The study, “Restoration of motor learning in a mouse model of Rett syndrome after long-term treatment with a novel small molecule activator of TrkB, ”Was published in the journal Models and mechanisms of the disease.
Rett syndrome is mainly caused by the lack of the functional form of a protein called MeCP2, which is responsible for controlling the activity of other genes, as well as maintaining synapses (the sites where nerve cells communicate. ).
One of the consequences of a working MeCP2 deficiency is the disruption of a signaling pathway that involves the protein receptor known as tropomyosin receptor kinase B (TrkB) and its ligand, called neurotrophic factor derived from brain (BDNF), which is believed to contribute to some of the neurological problems seen in patients.
This is believed to be mediated by two independent mechanisms, in which the absence of the MeCP2 protein gradually lowers BDNF levels and excessively activates a gene that promotes TrkB inactivation.
Previous research has found that increasing BDNF levels and / or activating TrkB in Rett mouse models can attenuate or reverse neurological alterations that mimic disease symptoms.
Researchers at Case Western Reserve University School of Medicine and colleagues at Stanford University School of Medicine explored the therapeutic potential of PTX-BD4-3, a new small molecule, in a Rett mouse model.

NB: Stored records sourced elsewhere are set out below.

-- ==== Sys2Proof/Config.lean ====
section
/-! DEFINITION. What one module is built with (fixed at manufacture), the cryptographic functions the spec takes from
published standards, and the free values the spec leaves open. Everything here is opaque: no proof can see a value. -/

namespace Sys2Proof.Config

/-- STEP_MINOR of GLB_ID: "per part". (DESIGN CHOICE, log 8) -/
opaque stepMinor : BitVec 4

/-- STEP_MAJOR of GLB_ID: "per part". (DESIGN CHOICE, log 8) -/
opaque stepMajor : BitVec 4

/-- Byte `i` of the module's 16-byte serial number (R65), fixed at manufacture. (DESIGN CHOICE, log 8) -/
opaque serialByte : Nat → Byte

/-- PORT_MAC_BASE without its low 10 bits and its group and local bits, which are zero (R65: a globally administered unicast address):
6 bits of the first octet, then 30 bits. (DESIGN CHOICE, log 8) -/
opaque portMacHigh : BitVec 36

/-- The EUI-64 of the PTP clock (R65), fixed at manufacture. (DESIGN CHOICE, log 8) -/
opaque clockIdentity : BitVec 64

/-- The version of the Basting ROM (R540). (DESIGN CHOICE, log 8) -/
opaque romVersion : BitVec 64

/-- The first hash seed the part is made with (PAT_HASH: "ret (random)"). (DESIGN CHOICE, log 8) -/
opaque hashSeed1 : BitVec 32

/-- How far the second hash seed lies above the first, less one: the two always differ (PAT_HASH). (DESIGN CHOICE, log 8) -/
opaque hashSeed2 : BitVec 32

/-- The free values: `freeValue n` is the n-th value the spec leaves open or random that a run draws. State counts the
draws; nothing constrains a value. (DESIGN CHOICE, log 6) -/
opaque freeValue : Nat → Nat

/-- A one-way function of a published standard, by number, over bytes; its result as bytes. The numbers are named in
`Machine/Crypto.lean`; the spec takes each function from its standard, and no proof can see one of its values. (DESIGN CHOICE, log 7) -/
opaque cryptoFn : Nat → List Byte → List Byte

/-- A check of a published standard (a signature or a tag), by number, over bytes. (DESIGN CHOICE, log 7) -/
opaque cryptoCheck : Nat → List Byte → Bool

/-- Byte `i` of the SHA-384 digest of the Basting ROM (R377). (DESIGN CHOICE, log 8) -/
opaque romDigest : Nat → Byte

/-- Byte `i` of the certificate chain of slot 0 (R172, R377); its length. (DESIGN CHOICE, log 8) -/
opaque certByte : Nat → Byte
/-- The length of the certificate chain. (DESIGN CHOICE, log 8) -/
opaque certLength : Nat

/-- A dword of configuration space that R365 to R367 do not name: the value the PCI Express Base Specification requires of a function
of kind 0 PF, 1 network VF, 2 storage VF, 3 recovery function, at an offset. (PRESUMED, log 51) -/
opaque cfgWord : Nat → Nat → BitVec 32

/-- A byte of the Identify Controller data that R457 does not state (0 to 4095), and of the Namespace Identification Descriptor list of a
namespace (4096 on): what the NVM Express Base Specification requires there. -/
opaque identifyByte : Nat → Byte

end Sys2Proof.Config
end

Using cells grown in the lab, the researchers showed that PTX-BD4-3 specifically activated TrkB. They also demonstrated that the new compound promoted nerve cell survival, indicating that PTX-BD4-3 was able to induce biologically relevant responses associated with TrkB activation.
Further work has shown that the compound was able to trigger TrkB activation when injected into the abdomen of male mice genetically engineered not to produce the MeCP2 protein.
The experiments also indicated that PTX-BD4-3 was rapidly cleared from the brain and bloodstream of animals after administration, with a half-life of approximately two hours. (Half-life refers to the time it takes for the levels of a compound circulating in the body to drop by half.)
Investigators then focused on evaluating the ability of PTX-BD4-3 to alleviate certain symptoms typical of Rett in a mouse model. They treated female mice lacking a copy of the gene that encodes MeCP2 with low dose PTX-BD4-3 (5 mg / kg) once every three days, for a total of eight weeks.
Respiratory and motor function tests performed during treatment showed that PTX-BD4-3 reduced symptoms of apnea (breathing pauses) and promoted motor learning in response to a balance and motor coordination test performed. on a rotating rod. These improvements were maintained for at least a day after administration.
“The present results demonstrate that a chronic low dose intermittent treatment paradigm targeting the neurotrophin TrkB receptor can produce a significant and clinically relevant symptomatic benefit in a murine model of RTT [Rett]The researchers wrote.
They added that these results indicate that “PTX-BD4-3 may be considered a candidate for further characterization, including formal studies of new investigational drugs for potential clinical trials, in the context of RTT.”